Steiner vertritt hier die Ansicht, dass Sprache aber nicht nur auf das Gehirn wirkt, sondern
auch auf das rhythmische System und den Stoffwechselbereich. Sofern ist der
Spracherwerb nicht nur reine Informationsverarbeitung (nicht nur reine Kopfsache).
Kinder lernen eine Sprache nicht aus der Summe gehörten Wörtermaterials noch durch
eine angeborene Erwerbsstrategie. Viel mehr erfassen sie den Geist einer Sache, das
lebendige Ganze und die Sprache auch über den physischen Leib und die
Gliedmassenbewegungen wirken. Die Annahme, dass die menschliche Sprache ein rein
akustisches Phänomen ist, liess sich nicht beweisen. Es hat sich gezeigt, dass es keine
eindeutige Zuordnungen bestimmter Lautbildungen zu bestimmten akustischen
Invarianten. Sprache lässt sich also nicht in Töne oder Geräusche auflösen, sondern ist ein
Phänomen eigener Art. Weiter zeigen sich Erklärungsschwierigkeiten, wenn man davon
ausgeht, dass kleine Kinder beim Erlernen der Sprache vor dem Ende ihres zweiten
Lebensjahres kognitive Operationen bewältigen, welche in anderen Bereichen
intellektueller Entwicklungen erst mit dem 12. Lebensjahr vollbracht werden können.
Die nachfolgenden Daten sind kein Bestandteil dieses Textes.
/-- The command completes, in a state for which a check holds. -/
def after (i : Instr) (s : State) (f : State → Bool) : Bool := match exec i s with | .next t => f t | _ => false
/-- A part of two dies, its counters running. -/
def twoDies : State :=
  setDie (setDie { State.reset with part := { dies := 2, tier := .t16E } } 0 { counting := true, pllLocked := true, tick := 1000 }) 1
    { counting := true, pllLocked := true, tick := 1000 }
/-- A host of the non-secure window. -/
def host : Req := ⟨.nsHost, 1⟩
/-- The descriptor words of a small context. -/
def words : Tbl Nat Word := [(0, 0xA0000#24), (1, 9#24), (3, 1000#24), (9, 1#24), (16, 0#24), (20, 1#24)]
/-- A die that can print: mode 3, head port 0, encoder channel 2 and chute 0 running, one context. -/
def job (x : CtxSt) : State :=
  let s := setPstate (setPstate (setPstate (wf twoDies (pgMode 0) Off.MODE_CUR 0 3 3) (pgHp 0 0) stRunning) (pgEnc 0 2) stRunning) (pgChute 0 0) stRunning
  setCtx (setEnc (setPort s 0 0 { link := 3 }) 0 2 { jet := { v := 2 ^ 27, t := 1000, valid := true } }) 0 0 { x with act := words, lat := words }

/-! Operands out of their range make a command ill-formed, one theorem for each check of WellFormed. -/

theorem test_wf_accepts : (Instr.modeReqWrite host 7 3#24).wf = true ∧ (Instr.chutePush host 7 63 255 0#24).wf = true := by decide
theorem test_wf_refuses_requester : (Instr.modeReqWrite ⟨.nsHost, 65536⟩ 0 3#24).wf = false := by decide
theorem test_wf_refuses_die : (Instr.modeReqWrite host 8 3#24).wf = false := by decide
theorem test_wf_refuses_port : (Instr.wfLoadStart host 0 16 0#24).wf = false := by decide
theorem test_wf_refuses_encoder : (Instr.encCount 0 8 [true] [false]).wf = false := by decide
theorem test_wf_refuses_sample_window : (Instr.encCount 0 7 [] [true]).wf = false ∧ (Instr.index 0 7 (List.replicate 17 true)).wf = false := by decide
theorem test_wf_refuses_axis : (Instr.currentLoopTick 0 4 0 0).wf = false := by decide
theorem test_wf_refuses_context : (Instr.ctxArm host 0 256).wf = false := by decide
theorem test_wf_refuses_hoist : (Instr.hcStart host 0 32).wf = false := by decide
theorem test_wf_refuses_chute : (Instr.chuteFlushScan 0 64).wf = false := by decide
theorem test_wf_refuses_queue : (Instr.cqRecordWrite 0 4).wf = false := by decide
theorem test_wf_refuses_timer : (Instr.globalTimerFire 0 4).wf = false := by decide
theorem test_wf_refuses_retry : (Instr.ackTimeout 0 0 256).wf = false := by decide
theorem test_wf_refuses_assay : (Instr.asRequest host 0 51).wf = false ∧ (Instr.asRequest host 0 255).wf = true := by decide
theorem test_wf_refuses_assay_class : (Instr.assayRunStart 0 3).wf = false := by decide
theorem test_wf_refuses_mailbox : (Instr.mailboxPost host 0 false 4 0#24).wf = false := by decide
theorem test_wf_refuses_pin : (Instr.product 0 4 true).wf = false := by decide
theorem test_wf_refuses_switch : (Instr.switchInputEdge 0 0 3 true).wf = false := by decide
theorem test_wf_refuses_burim : (Instr.burimTrain 0 2).wf = false := by decide
theorem test_wf_refuses_push : (Instr.chutePush host 0 0 256 0#24).wf = false := by decide
theorem test_wf_refuses_island : (Instr.calintExpiry 0 11).wf = false := by decide
theorem test_wf_refuses_descriptor : (Instr.descriptorWrite host 0 0 64 0#24).wf = false := by decide
theorem test_wf_refuses_offset : (Instr.wideLWrite host (pgTb 0) 0x42 0).wf = false ∧ (Instr.wideLWrite host (pgTb 0) 0x1000 0).wf = false := by decide
theorem test_wf_refuses_window : (Instr.unsupportedRequest host 0 0x8000000 true).wf = false := by decide
theorem test_wf_refuses_length : (Instr.memWindowRead host 0 0 4097).wf = false := by decide
theorem test_wf_refuses_vector : (Instr.msixPendingSend 128).wf = false := by decide
theorem test_wf_refuses_bar : (Instr.unsupportedRequest host 3 0 true).wf = false := by decide
theorem test_wf_refuses_step : (Instr.bootStepTimeout 0 9 0).wf = false := by decide
theorem test_wf_refuses_ltssm : (Instr.pcieLinkDown 64).wf = false := by decide
theorem test_wf_refuses_sequence : (Instr.nakReceive 0 0 1024).wf = false := by decide
theorem test_wf_refuses_tap : (Instr.bypass 0 256).wf = false := by decide
theorem test_wf_refuses_tag : (Instr.completionTimeout ⟨256, 0⟩).wf = false ∧ (Instr.completionTimeout ⟨0, 2 ^ 24⟩).wf = false := by decide
theorem test_wf_refuses_scope : (Instr.critical 0 17).wf = false ∧ (Instr.warnClear 0 (some 16)).wf = false := by decide
theorem test_wf_refuses_attempt : (Instr.trainAttemptTimeout 0 ⟨16, 1⟩).wf = false ∧ (Instr.trainAttemptTimeout 0 ⟨0, 4⟩).wf = false := by decide
theorem test_wf_refuses_read_size : (Instr.wideLRead host (.reg (pgTb 0) 0x40) 5).wf = false := by decide
theorem test_wf_refuses_converter : (Instr.echoResult 0 [4096] []).wf = false := by decide
theorem test_wf_refuses_place : (Instr.burstWritten 0 0 ⟨.data [], [131072]⟩).wf = false := by decide
theorem test_wf_refuses_page : (Instr.evtEnWrite host ⟨0, false, 256⟩ 0#24).wf = false := by decide
theorem test_wf_refuses_target : (Instr.registerWrite host (.msixTable 0 4) ⟨4, true, false⟩ 0).wf = false := by decide
theorem test_wf_refuses_shape : (Instr.registerWrite host (.config 0) ⟨0, true, false⟩ 0).wf = false := by decide
theorem test_wf_refuses_frame : ({ raw := 0, crc := 64 } : SerFrame).wf = false := by decide
theorem test_wf_refuses_flit : ({ kind := 4 } : FlitIn).wf = false ∧ ({ kind := 1, vc := 4 } : FlitIn).wf = false := by decide
theorem test_wf_refuses_fuses : (⟨true, true, 2 ^ 48, 0, 0, 0, 0, 0⟩ : Fuses).wf = false := by decide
Daher bietet sich die Erklärung an, dass Kinder Lautgestalten auffassen. So wie sie rot oder
süss wahrnehmen. Steiner betont, dass Lautempfinden vor dem Urteilen liegt. Inwiefern es
ein bestimmtes Organ für die Sprachwahrnehmung gibt ist indes noch unklar. Gemäss
Steiner ist das Sinnesorgan für die Worte der in sich bewegte Mensch. Der Mensch spricht
mit dem ganzen Körper (Mimik, Körperhaltung/ nonverbal). Es hat sich herausgestellt,
dass alles Sprechen, beim Sprecher wie Zuhörer von kaum bemerkbaren Veränderungen
der Körperhaltung begleitet wird. Dies geschieht unbewusst. Entsprechend ist dem
Wechselspiel von Ruhe und Bewegung im Sprachunterricht Beachtung zu schenken. Im
Übergang von entspannter Bewegung zu aktiver Gelöstheit lässt sich der fruchtbarste
Augenblick für einen Erfolgreichen Sprachunterricht greifen, so Kiersch (vgl. Kiersch 1992:
42-‐51).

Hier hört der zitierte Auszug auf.